What you should do: Which lines below fall between the one containing "theorem test_encode_encbits : encode" and the one containing "position 3. -/"? Repeat them exactly, counting both of those lines, and add nothing else.

[Start of Attachment]

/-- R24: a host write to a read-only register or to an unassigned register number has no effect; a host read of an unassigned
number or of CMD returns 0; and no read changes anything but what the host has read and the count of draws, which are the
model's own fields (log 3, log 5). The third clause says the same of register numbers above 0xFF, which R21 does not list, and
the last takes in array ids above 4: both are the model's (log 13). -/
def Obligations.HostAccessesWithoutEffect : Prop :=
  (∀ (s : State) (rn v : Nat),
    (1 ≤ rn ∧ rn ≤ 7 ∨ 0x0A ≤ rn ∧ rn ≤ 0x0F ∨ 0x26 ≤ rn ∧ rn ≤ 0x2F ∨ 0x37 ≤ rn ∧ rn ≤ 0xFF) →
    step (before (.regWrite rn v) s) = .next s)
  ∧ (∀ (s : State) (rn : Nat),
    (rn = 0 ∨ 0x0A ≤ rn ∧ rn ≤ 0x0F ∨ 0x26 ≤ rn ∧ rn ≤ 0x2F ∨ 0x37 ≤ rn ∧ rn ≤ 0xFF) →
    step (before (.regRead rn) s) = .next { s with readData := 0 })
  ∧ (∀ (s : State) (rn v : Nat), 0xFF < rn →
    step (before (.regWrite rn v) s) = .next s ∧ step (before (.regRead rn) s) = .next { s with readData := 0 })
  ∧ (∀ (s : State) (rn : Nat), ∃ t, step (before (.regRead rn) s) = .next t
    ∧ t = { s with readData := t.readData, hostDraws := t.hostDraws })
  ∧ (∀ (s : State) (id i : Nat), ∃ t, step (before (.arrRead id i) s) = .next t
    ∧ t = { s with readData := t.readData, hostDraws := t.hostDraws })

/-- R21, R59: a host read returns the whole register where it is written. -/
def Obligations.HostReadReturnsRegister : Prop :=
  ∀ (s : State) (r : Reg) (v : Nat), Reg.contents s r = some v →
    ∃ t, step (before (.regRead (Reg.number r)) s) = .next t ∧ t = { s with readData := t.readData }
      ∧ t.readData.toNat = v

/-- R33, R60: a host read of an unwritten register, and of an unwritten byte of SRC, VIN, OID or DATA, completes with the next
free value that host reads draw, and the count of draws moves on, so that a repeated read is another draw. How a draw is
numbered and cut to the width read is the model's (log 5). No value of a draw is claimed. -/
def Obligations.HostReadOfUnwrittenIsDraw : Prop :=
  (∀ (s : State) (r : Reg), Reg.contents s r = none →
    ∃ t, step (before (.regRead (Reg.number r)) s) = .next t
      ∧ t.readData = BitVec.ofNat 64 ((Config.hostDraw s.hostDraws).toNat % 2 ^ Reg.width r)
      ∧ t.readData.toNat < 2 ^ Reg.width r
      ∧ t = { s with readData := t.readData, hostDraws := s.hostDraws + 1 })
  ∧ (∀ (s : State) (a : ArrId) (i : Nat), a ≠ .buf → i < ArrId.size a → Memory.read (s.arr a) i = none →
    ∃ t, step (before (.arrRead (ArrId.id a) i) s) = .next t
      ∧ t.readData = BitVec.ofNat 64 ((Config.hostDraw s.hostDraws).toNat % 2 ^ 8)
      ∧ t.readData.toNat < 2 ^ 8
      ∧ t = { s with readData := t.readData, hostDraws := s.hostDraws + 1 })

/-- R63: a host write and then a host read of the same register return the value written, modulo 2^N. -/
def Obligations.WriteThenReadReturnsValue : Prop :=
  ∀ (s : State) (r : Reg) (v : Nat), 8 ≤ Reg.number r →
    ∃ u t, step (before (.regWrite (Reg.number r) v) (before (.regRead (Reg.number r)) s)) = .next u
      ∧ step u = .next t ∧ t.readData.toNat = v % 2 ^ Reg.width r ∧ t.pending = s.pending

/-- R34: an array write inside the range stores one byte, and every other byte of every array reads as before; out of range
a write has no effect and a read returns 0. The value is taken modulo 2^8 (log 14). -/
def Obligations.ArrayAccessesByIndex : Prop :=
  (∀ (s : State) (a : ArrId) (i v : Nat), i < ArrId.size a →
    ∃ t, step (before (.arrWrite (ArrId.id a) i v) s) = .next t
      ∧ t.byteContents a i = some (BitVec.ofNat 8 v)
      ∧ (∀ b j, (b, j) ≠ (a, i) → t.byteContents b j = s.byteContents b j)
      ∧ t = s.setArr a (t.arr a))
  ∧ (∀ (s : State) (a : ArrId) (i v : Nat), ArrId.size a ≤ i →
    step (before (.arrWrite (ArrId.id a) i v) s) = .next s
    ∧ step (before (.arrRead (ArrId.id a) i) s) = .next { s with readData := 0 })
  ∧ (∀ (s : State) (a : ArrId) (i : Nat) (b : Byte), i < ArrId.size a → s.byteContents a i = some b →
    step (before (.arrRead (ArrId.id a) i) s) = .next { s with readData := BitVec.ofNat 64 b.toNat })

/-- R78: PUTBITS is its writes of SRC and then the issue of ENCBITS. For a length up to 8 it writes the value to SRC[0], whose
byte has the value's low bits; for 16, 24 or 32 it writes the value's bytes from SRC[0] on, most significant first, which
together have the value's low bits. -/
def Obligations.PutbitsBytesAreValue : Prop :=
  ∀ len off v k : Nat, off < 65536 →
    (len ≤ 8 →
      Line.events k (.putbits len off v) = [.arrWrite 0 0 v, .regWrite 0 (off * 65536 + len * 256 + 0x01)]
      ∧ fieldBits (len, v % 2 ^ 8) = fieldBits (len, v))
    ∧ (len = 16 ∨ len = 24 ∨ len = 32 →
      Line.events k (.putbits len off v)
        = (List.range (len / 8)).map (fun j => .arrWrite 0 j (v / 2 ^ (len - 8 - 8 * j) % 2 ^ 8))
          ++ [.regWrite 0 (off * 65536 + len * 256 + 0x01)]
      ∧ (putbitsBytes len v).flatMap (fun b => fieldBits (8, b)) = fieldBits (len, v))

[End of Attachment]
[Start of Attachment]

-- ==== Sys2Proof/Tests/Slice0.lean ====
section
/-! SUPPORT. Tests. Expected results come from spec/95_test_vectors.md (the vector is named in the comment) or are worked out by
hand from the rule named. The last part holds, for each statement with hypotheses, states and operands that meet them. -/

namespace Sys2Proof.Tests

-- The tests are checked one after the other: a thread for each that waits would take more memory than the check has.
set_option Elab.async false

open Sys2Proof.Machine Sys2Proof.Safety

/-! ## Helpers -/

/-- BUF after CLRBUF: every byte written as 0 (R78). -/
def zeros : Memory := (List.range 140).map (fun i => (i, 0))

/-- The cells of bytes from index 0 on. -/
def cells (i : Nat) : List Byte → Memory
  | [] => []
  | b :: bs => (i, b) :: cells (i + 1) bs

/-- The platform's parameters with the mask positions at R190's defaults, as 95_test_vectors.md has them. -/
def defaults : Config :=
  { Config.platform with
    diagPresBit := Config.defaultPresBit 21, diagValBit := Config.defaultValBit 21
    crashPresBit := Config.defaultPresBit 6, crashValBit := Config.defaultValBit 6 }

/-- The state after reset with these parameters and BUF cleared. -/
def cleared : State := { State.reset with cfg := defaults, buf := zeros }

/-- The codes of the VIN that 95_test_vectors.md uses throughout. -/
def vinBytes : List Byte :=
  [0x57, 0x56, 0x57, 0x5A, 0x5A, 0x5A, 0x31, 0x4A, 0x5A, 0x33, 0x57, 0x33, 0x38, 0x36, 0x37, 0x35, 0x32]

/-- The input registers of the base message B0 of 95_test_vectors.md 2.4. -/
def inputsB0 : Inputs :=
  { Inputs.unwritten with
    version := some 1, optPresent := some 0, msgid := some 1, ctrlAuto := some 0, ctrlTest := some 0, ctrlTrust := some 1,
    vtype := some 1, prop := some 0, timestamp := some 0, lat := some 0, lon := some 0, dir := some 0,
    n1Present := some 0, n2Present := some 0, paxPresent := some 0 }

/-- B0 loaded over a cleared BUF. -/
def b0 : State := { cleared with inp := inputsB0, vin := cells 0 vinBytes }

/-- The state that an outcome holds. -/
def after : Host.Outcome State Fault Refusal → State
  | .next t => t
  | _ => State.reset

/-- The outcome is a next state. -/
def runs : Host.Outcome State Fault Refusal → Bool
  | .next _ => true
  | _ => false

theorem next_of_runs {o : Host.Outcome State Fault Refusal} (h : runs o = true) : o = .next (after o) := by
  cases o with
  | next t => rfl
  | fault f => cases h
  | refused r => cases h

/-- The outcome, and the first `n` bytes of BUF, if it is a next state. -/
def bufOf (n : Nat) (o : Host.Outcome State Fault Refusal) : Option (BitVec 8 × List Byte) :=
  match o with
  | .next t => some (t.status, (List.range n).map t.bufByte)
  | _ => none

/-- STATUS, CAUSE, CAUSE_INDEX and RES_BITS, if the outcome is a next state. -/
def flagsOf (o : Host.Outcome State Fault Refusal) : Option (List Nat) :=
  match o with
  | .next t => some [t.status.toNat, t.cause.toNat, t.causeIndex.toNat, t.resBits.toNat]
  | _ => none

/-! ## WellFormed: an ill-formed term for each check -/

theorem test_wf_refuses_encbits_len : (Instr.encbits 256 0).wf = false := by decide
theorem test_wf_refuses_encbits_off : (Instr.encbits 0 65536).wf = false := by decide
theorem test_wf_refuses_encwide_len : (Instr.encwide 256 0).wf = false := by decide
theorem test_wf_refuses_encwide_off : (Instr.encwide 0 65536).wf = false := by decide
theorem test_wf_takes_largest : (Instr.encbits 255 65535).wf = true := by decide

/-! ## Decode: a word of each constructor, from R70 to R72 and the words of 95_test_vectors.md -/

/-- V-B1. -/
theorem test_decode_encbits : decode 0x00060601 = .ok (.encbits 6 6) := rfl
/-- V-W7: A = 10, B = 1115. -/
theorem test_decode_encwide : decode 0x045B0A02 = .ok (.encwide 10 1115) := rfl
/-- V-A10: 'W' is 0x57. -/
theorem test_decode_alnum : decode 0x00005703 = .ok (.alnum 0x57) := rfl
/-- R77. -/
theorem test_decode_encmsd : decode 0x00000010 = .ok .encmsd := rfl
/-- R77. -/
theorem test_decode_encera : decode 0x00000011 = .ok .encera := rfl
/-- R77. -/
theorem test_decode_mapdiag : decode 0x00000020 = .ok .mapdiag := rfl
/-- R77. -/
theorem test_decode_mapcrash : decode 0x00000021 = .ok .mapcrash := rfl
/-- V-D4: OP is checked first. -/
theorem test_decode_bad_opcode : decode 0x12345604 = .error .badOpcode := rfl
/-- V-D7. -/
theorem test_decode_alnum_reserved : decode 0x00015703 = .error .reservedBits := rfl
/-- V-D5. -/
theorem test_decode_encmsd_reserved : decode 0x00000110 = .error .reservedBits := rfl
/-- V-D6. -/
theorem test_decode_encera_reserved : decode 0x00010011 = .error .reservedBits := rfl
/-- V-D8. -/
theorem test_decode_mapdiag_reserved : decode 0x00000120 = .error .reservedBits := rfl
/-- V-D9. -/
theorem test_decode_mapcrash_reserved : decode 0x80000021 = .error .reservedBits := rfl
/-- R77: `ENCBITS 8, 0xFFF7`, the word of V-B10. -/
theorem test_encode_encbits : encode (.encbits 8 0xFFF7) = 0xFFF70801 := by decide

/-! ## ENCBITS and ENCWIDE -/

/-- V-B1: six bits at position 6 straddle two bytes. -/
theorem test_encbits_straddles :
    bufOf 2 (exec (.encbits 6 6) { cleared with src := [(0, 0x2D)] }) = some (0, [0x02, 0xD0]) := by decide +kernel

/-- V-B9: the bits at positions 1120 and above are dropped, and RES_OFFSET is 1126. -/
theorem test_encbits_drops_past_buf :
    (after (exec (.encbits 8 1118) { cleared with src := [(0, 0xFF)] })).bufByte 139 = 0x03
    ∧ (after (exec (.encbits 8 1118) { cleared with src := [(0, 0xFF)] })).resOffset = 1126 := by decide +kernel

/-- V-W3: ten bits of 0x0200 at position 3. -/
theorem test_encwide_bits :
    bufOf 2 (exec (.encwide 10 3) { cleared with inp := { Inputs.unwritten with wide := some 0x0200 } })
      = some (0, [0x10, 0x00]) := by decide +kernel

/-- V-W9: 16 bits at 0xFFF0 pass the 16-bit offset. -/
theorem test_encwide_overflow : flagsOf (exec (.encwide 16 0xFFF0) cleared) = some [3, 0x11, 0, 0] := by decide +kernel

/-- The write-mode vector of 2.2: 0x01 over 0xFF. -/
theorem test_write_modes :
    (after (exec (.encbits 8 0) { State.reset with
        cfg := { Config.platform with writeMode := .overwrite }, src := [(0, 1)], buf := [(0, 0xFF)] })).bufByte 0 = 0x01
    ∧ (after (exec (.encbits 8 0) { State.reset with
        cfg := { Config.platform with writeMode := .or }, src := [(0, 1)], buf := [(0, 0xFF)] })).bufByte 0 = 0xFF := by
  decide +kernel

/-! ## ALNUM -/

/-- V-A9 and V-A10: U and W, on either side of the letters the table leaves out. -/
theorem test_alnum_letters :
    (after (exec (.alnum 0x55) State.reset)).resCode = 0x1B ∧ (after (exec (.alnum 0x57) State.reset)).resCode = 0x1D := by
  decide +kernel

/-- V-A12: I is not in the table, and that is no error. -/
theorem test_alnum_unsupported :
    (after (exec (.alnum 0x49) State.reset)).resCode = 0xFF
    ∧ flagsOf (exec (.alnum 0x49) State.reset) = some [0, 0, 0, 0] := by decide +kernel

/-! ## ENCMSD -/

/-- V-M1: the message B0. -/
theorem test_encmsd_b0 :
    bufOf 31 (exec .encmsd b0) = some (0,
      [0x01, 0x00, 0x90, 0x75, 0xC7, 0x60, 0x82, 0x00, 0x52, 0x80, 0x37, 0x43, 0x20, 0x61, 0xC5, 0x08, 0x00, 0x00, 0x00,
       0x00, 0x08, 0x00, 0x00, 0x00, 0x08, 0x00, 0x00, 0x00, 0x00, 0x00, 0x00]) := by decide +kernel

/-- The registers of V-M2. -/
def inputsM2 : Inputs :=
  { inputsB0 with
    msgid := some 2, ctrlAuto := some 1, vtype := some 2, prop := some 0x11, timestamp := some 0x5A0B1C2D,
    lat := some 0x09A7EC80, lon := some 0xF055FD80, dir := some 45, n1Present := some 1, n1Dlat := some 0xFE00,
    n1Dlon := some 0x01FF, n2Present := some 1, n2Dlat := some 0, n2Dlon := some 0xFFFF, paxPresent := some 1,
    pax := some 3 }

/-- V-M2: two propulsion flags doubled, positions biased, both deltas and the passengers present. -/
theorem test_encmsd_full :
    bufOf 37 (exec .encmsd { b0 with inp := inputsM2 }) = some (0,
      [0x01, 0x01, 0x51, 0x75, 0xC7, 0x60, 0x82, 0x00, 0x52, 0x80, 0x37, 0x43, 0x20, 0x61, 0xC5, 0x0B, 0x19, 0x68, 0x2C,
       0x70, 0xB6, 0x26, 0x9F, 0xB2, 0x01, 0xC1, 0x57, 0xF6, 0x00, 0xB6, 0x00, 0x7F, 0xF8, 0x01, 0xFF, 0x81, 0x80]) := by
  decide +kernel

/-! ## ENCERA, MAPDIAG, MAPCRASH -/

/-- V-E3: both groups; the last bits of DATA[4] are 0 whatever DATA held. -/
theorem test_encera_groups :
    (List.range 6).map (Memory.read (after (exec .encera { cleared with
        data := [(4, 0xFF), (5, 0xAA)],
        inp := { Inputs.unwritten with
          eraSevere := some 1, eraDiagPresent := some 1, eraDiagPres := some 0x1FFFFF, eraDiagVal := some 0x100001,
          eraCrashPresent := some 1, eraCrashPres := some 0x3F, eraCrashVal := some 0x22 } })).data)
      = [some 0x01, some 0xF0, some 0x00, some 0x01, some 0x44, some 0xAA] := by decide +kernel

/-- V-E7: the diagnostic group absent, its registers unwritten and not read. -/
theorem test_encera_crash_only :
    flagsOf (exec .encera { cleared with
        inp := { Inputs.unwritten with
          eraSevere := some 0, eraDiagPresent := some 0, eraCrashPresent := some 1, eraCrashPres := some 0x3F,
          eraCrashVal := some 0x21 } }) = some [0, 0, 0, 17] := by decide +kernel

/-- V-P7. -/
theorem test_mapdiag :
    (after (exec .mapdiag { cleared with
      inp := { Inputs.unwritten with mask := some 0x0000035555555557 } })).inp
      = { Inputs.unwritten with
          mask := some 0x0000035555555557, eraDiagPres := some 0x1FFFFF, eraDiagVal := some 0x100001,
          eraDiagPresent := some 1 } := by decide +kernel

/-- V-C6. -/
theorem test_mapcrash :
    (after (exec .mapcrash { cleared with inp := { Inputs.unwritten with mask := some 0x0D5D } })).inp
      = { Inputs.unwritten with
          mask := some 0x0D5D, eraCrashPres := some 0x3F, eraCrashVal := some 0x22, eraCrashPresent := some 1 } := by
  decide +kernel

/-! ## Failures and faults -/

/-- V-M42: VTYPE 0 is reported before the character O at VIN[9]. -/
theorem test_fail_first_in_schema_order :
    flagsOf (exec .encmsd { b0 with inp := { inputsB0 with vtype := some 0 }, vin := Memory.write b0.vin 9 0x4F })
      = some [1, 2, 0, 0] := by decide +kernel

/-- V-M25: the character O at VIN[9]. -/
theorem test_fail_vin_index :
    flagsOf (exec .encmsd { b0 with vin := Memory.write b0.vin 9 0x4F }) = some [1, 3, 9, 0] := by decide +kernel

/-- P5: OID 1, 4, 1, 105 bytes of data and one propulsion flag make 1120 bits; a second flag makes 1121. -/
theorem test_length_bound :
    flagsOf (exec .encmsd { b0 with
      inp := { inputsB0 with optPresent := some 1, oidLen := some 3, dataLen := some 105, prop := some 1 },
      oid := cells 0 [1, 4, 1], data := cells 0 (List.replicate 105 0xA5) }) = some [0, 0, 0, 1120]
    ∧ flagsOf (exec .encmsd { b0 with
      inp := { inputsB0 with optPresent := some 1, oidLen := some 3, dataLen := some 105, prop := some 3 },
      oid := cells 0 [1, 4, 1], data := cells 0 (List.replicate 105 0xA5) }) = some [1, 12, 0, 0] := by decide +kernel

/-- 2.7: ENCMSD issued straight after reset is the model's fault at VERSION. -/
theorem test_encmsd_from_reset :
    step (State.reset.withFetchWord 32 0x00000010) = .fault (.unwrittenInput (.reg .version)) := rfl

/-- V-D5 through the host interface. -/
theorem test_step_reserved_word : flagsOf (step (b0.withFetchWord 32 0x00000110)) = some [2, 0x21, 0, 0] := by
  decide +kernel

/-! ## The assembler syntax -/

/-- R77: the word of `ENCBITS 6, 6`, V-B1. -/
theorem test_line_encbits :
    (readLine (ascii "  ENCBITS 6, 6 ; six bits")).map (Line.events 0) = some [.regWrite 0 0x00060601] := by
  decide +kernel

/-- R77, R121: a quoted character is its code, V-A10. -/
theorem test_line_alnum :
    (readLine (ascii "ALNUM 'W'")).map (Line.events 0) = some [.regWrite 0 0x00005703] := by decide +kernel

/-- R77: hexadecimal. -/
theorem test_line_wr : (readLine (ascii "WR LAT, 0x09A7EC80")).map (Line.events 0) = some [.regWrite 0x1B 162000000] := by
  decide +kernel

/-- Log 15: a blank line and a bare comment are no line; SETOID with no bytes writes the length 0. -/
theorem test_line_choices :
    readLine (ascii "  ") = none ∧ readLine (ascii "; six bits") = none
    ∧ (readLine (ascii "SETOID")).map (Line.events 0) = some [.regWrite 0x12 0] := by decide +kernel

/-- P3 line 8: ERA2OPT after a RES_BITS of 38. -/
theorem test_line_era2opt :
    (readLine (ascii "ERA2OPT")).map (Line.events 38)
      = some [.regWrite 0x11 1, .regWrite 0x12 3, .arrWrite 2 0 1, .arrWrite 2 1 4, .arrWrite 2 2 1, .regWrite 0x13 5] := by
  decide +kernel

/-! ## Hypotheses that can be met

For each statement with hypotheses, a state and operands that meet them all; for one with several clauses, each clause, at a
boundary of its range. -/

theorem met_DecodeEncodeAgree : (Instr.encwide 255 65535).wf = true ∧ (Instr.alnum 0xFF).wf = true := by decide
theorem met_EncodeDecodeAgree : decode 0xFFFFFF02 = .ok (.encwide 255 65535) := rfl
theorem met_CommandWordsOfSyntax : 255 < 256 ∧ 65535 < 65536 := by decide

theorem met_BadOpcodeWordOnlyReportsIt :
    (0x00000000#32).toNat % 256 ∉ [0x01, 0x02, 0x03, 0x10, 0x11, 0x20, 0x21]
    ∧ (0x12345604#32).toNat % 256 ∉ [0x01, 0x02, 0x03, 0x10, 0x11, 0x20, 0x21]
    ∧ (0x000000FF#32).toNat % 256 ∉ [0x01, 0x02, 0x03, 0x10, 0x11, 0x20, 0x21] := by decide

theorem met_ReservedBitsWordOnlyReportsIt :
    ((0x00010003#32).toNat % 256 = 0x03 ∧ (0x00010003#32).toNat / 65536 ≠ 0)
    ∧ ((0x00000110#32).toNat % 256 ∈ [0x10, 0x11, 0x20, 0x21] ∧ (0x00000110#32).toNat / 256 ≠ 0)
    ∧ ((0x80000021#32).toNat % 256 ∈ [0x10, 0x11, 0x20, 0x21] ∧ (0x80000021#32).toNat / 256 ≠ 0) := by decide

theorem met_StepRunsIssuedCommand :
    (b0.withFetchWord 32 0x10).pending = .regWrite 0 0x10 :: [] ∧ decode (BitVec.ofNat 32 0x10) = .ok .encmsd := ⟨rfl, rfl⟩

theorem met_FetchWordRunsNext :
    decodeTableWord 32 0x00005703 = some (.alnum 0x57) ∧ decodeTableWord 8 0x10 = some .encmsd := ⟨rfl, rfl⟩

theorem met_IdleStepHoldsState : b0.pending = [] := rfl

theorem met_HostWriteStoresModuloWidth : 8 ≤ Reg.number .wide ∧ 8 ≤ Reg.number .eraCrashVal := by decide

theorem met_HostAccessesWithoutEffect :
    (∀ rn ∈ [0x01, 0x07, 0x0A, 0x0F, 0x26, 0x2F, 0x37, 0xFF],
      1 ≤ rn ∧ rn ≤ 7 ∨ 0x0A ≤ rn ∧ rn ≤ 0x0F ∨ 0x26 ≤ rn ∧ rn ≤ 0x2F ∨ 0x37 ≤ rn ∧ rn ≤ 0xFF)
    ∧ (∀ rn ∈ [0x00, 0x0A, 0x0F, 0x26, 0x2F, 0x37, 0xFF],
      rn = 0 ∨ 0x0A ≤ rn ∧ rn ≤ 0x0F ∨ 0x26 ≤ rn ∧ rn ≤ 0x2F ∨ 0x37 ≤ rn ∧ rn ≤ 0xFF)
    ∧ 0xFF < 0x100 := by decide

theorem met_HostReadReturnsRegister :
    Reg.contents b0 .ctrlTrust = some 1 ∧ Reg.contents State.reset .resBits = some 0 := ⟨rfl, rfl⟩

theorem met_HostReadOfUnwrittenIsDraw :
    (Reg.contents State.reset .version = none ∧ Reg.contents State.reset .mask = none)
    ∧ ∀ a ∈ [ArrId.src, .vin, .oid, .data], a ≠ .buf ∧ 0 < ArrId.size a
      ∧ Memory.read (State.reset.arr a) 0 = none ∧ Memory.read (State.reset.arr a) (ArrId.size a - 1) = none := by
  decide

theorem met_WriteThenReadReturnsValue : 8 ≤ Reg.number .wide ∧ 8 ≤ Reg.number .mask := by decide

[End of Attachment]

Expected answer:
theorem test_encode_encbits : encode (.encbits 8 0xFFF7) = 0xFFF70801 := by decide

/-! ## ENCBITS and ENCWIDE -/

/-- V-B1: six bits at position 6 straddle two bytes. -/
theorem test_encbits_straddles :
    bufOf 2 (exec (.encbits 6 6) { cleared with src := [(0, 0x2D)] }) = some (0, [0x02, 0xD0]) := by decide +kernel

/-- V-B9: the bits at positions 1120 and above are dropped, and RES_OFFSET is 1126. -/
theorem test_encbits_drops_past_buf :
    (after (exec (.encbits 8 1118) { cleared with src := [(0, 0xFF)] })).bufByte 139 = 0x03
    ∧ (after (exec (.encbits 8 1118) { cleared with src := [(0, 0xFF)] })).resOffset = 1126 := by decide +kernel

/-- V-W3: ten bits of 0x0200 at position 3. -/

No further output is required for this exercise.